--- Dataset extract Enclosed Below ---

-- ==== Sys2Proof/Laws/FrameRequests.lean ====
section
/-!
SUPPORT. What the operations leave alone: transactions, writes, protection, rings and requests.
-/

set_option linter.all false
set_option Elab.async false

namespace Sys2Proof.Machine

/-! ### Txn -/

theorem State.txnSend_frame {fp : List Part} {orig : State} {s : State} (t : TxnEnt) (hs : Frame fp orig s)  (hdict : Part.dict ∈ fp := by assumption) (hports : Part.ports ∈ fp := by assumption) (hnet : Part.net ∈ fp := by assumption) :
    Frame fp orig (State.txnSend s t) := by
  unfold State.txnSend
  repeat' first
    | intro _
    | with_reducible assumption
    | with_reducible apply State.peerSend_frame
    | with_reducible apply State.netSend_frame
    | with_reducible apply frame_ite
    | (extract_lets +onlyGivenNames -underBinder x; first | (refine frame_cut (fp := fp) (orig := orig) (x := x) ?_ ?_ <;> first | (intro h0; generalize x = y at h0 ⊢; clear x) | intro h0 | subst x) | (have h0 := Nat.zero_le x; generalize x = y at h0 ⊢; clear h0 x) | subst x)
    | split
    | dsimp only
    | (with_reducible refine frame_mk ?_)

theorem State.txnSubmit_frame {fp : List Part} {orig : State} {s : State} {dest : Nat} {payload : List Nat}
    {ring : Option (Nat × Nat)} {x : Nat × State} (h : s.txnSubmit dest payload ring = .ok x) (hs : Frame fp orig s) (hdict : Part.dict ∈ fp := by assumption) (hports : Part.ports ∈ fp := by assumption) (hnet : Part.net ∈ fp := by assumption) :
    Frame fp orig x.2 := by
  unfold State.txnSubmit at h
  by_cases h1 : 0xFFE < dest
  · rw [if_pos h1] at h
    exact absurd h (by simp)
  rw [if_neg h1] at h
  by_cases h2 : 256 ≤ s.net.txns.length
  · rw [if_pos h2] at h
    exact absurd h (by simp)
  rw [if_neg h2] at h
  split at h
  · exact absurd h (by simp)
  all_goals
    have h2 := Except.ok.inj h
    subst h2
    refine State.txnSend_frame _ (State.set_frame _ _ ?_)
    exact frame_mk (State.idTake_frame hs)

theorem State.txnEnd_frame {fp : List Part} {orig : State} {s : State} (t : TxnEnt) (status : Nat) (payload : List Nat) (hs : Frame fp orig s)  (hdict : Part.dict ∈ fp := by assumption) (hstreams : Part.streams ∈ fp := by assumption) (hcpu : Part.cpu ∈ fp := by assumption) (hnet : Part.net ∈ fp := by assumption) :
    Frame fp orig (State.txnEnd s t status payload) := by
  unfold State.txnEnd
  repeat' first
    | intro _
    | with_reducible assumption
    | with_reducible apply State.append_frame
    | with_reducible apply State.set_frame
    | with_reducible apply frame_ite
    | (extract_lets +onlyGivenNames -underBinder x; first | (refine frame_cut (fp := fp) (orig := orig) (x := x) ?_ ?_ <;> first | (intro h0; generalize x = y at h0 ⊢; clear x) | intro h0 | subst x) | (have h0 := Nat.zero_le x; generalize x = y at h0 ⊢; clear h0 x) | subst x)
    | split
    | dsimp only
    | (with_reducible refine frame_mk ?_)

theorem State.txnReply_frame {fp : List Part} {orig : State} {s : State}  (hs : Frame fp orig s)  (hdict : Part.dict ∈ fp := by assumption) (hstreams : Part.streams ∈ fp := by assumption) (hcpu : Part.cpu ∈ fp := by assumption) (hnet : Part.net ∈ fp := by assumption) :
    Frame fp orig (State.txnReply s) := by
  unfold State.txnReply
  repeat' first
    | intro _
    | with_reducible assumption
    | with_reducible apply State.txnEnd_frame
    | with_reducible apply State.staleDiscard_frame
    | with_reducible apply State.netBad_frame
    | with_reducible apply State.netTake_frame
    | with_reducible apply frame_ite
    | (with_reducible refine frame_fst (by with_reducible assumption) ?_)
    | (with_reducible refine frame_snd (by with_reducible assumption) ?_)
    | split
    | dsimp only
    | (with_reducible refine frame_mk ?_)

theorem State.txnAgain_frame {fp : List Part} {orig : State} {s : State}  (hs : Frame fp orig s)  (hdict : Part.dict ∈ fp := by assumption) (hstreams : Part.streams ∈ fp := by assumption) (hcpu : Part.cpu ∈ fp := by assumption) (hports : Part.ports ∈ fp := by assumption) (hnet : Part.net ∈ fp := by assumption) :
    Frame fp orig (State.txnAgain s) := by
  unfold State.txnAgain
  repeat' first
    | intro _
    | with_reducible assumption
    | with_reducible apply State.txnEnd_frame
    | with_reducible apply State.txnSend_frame
    | with_reducible apply State.flag_frame
    | with_reducible apply frame_ite
    | (extract_lets +onlyGivenNames -underBinder x; first | (refine frame_cut (fp := fp) (orig := orig) (x := x) ?_ ?_ <;> first | (intro h0; generalize x = y at h0 ⊢; clear x) | intro h0 | subst x) | (have h0 := Nat.zero_le x; generalize x = y at h0 ⊢; clear h0 x) | subst x)
    | split
    | dsimp only
    | (with_reducible refine frame_mk ?_)

theorem State.remoteSubmit_frame {fp : List Part} {orig : State} {s : State} (b : List Nat) (hs : Frame fp orig s)  (hdict : Part.dict ∈ fp := by assumption) (hreply : Part.reply ∈ fp := by assumption) (hports : Part.ports ∈ fp := by assumption) (hnet : Part.net ∈ fp := by assumption) :
    Frame fp orig (State.remoteSubmit s b) := by
  unfold State.remoteSubmit
  repeat' first
    | intro _
    | with_reducible assumption
    | with_reducible apply State.answer_frame
    | (with_reducible refine State.txnSubmit_frame (by with_reducible assumption) ?_)
    | exact State.txnSubmit_frame (by with_reducible assumption) (by with_reducible assumption)
    | split
    | dsimp only
    | (with_reducible refine frame_mk ?_)

theorem State.keepReply_frame {fp : List Part} {orig : State} {s : State} (source : Nat) (epoch : Nat) (number : Nat) (reply : List Nat) (hs : Frame fp orig s)  (hnet : Part.net ∈ fp := by assumption) :
    Frame fp orig (State.keepReply s source epoch number reply) := by
  unfold State.keepReply
  repeat' first
    | intro _
    | with_reducible assumption
    | (extract_lets +onlyGivenNames -underBinder x; first | (refine frame_cut (fp := fp) (orig := orig) (x := x) ?_ ?_ <;> first | (intro h0; generalize x = y at h0 ⊢; clear x) | intro h0 | subst x) | (have h0 := Nat.zero_le x; generalize x = y at h0 ⊢; clear h0 x) | subst x)
    | dsimp only
    | (with_reducible refine frame_mk ?_)

theorem State.epochSee_frame {fp : List Part} {orig : State} {s : State} (source : Nat) (epoch : Nat) (hs : Frame fp orig s)  (hnet : Part.net ∈ fp := by assumption) :
    Frame fp orig (State.epochSee s source epoch) := by
  unfold State.epochSee
  repeat' first
    | intro _
    | with_reducible assumption
    | dsimp only
    | (with_reducible refine frame_mk ?_)

/-! ### Writes -/

theorem State.powerArm_frame {fp : List Part} {orig : State} {s : State} (ctx : Ctx) (v : Nat) (hs : Frame fp orig s)  (hpower : Part.power ∈ fp := by assumption) :
    Frame fp orig (State.powerArm s ctx v) := by
  unfold State.powerArm
  repeat' first
    | intro _
    | with_reducible assumption
    | with_reducible apply frame_ite
    | split
    | dsimp only
    | (with_reducible refine frame_mk ?_)

theorem State.imageCommand_frame {fp : List Part} {orig : State} {s : State} (ctx : Ctx) (v : Nat) (hs : Frame fp orig s)  (hdict : Part.dict ∈ fp := by assumption) (hreply : Part.reply ∈ fp := by assumption) (hboot : Part.boot ∈ fp := by assumption) :
    Frame fp orig (State.imageCommand s ctx v) := by
  unfold State.imageCommand
  repeat' first
    | intro _
    | with_reducible assumption
    | with_reducible apply State.answer_frame
    | with_reducible apply State.set_frame
    | with_reducible apply frame_ite
    | (extract_lets +onlyGivenNames -underBinder x; first | (refine frame_cut (fp := fp) (orig := orig) (x := x) ?_ ?_ <;> first | (intro h0; generalize x = y at h0 ⊢; clear x) | intro h0 | subst x) | (have h0 := Nat.zero_le x; generalize x = y at h0 ⊢; clear h0 x) | subst x)
    | split
    | dsimp only
    | (with_reducible refine frame_mk ?_)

--- End of Enclosed Dataset extract ---

**Task statement:**
Scan the listing for the string "unfold" and copy every line that carries it.

**Exercise result:**
  unfold State.txnSend
  unfold State.txnSubmit at h
  unfold State.txnEnd
  unfold State.txnReply
  unfold State.txnAgain
  unfold State.remoteSubmit
  unfold State.keepReply
  unfold State.epochSee
  unfold State.powerArm
  unfold State.imageCommand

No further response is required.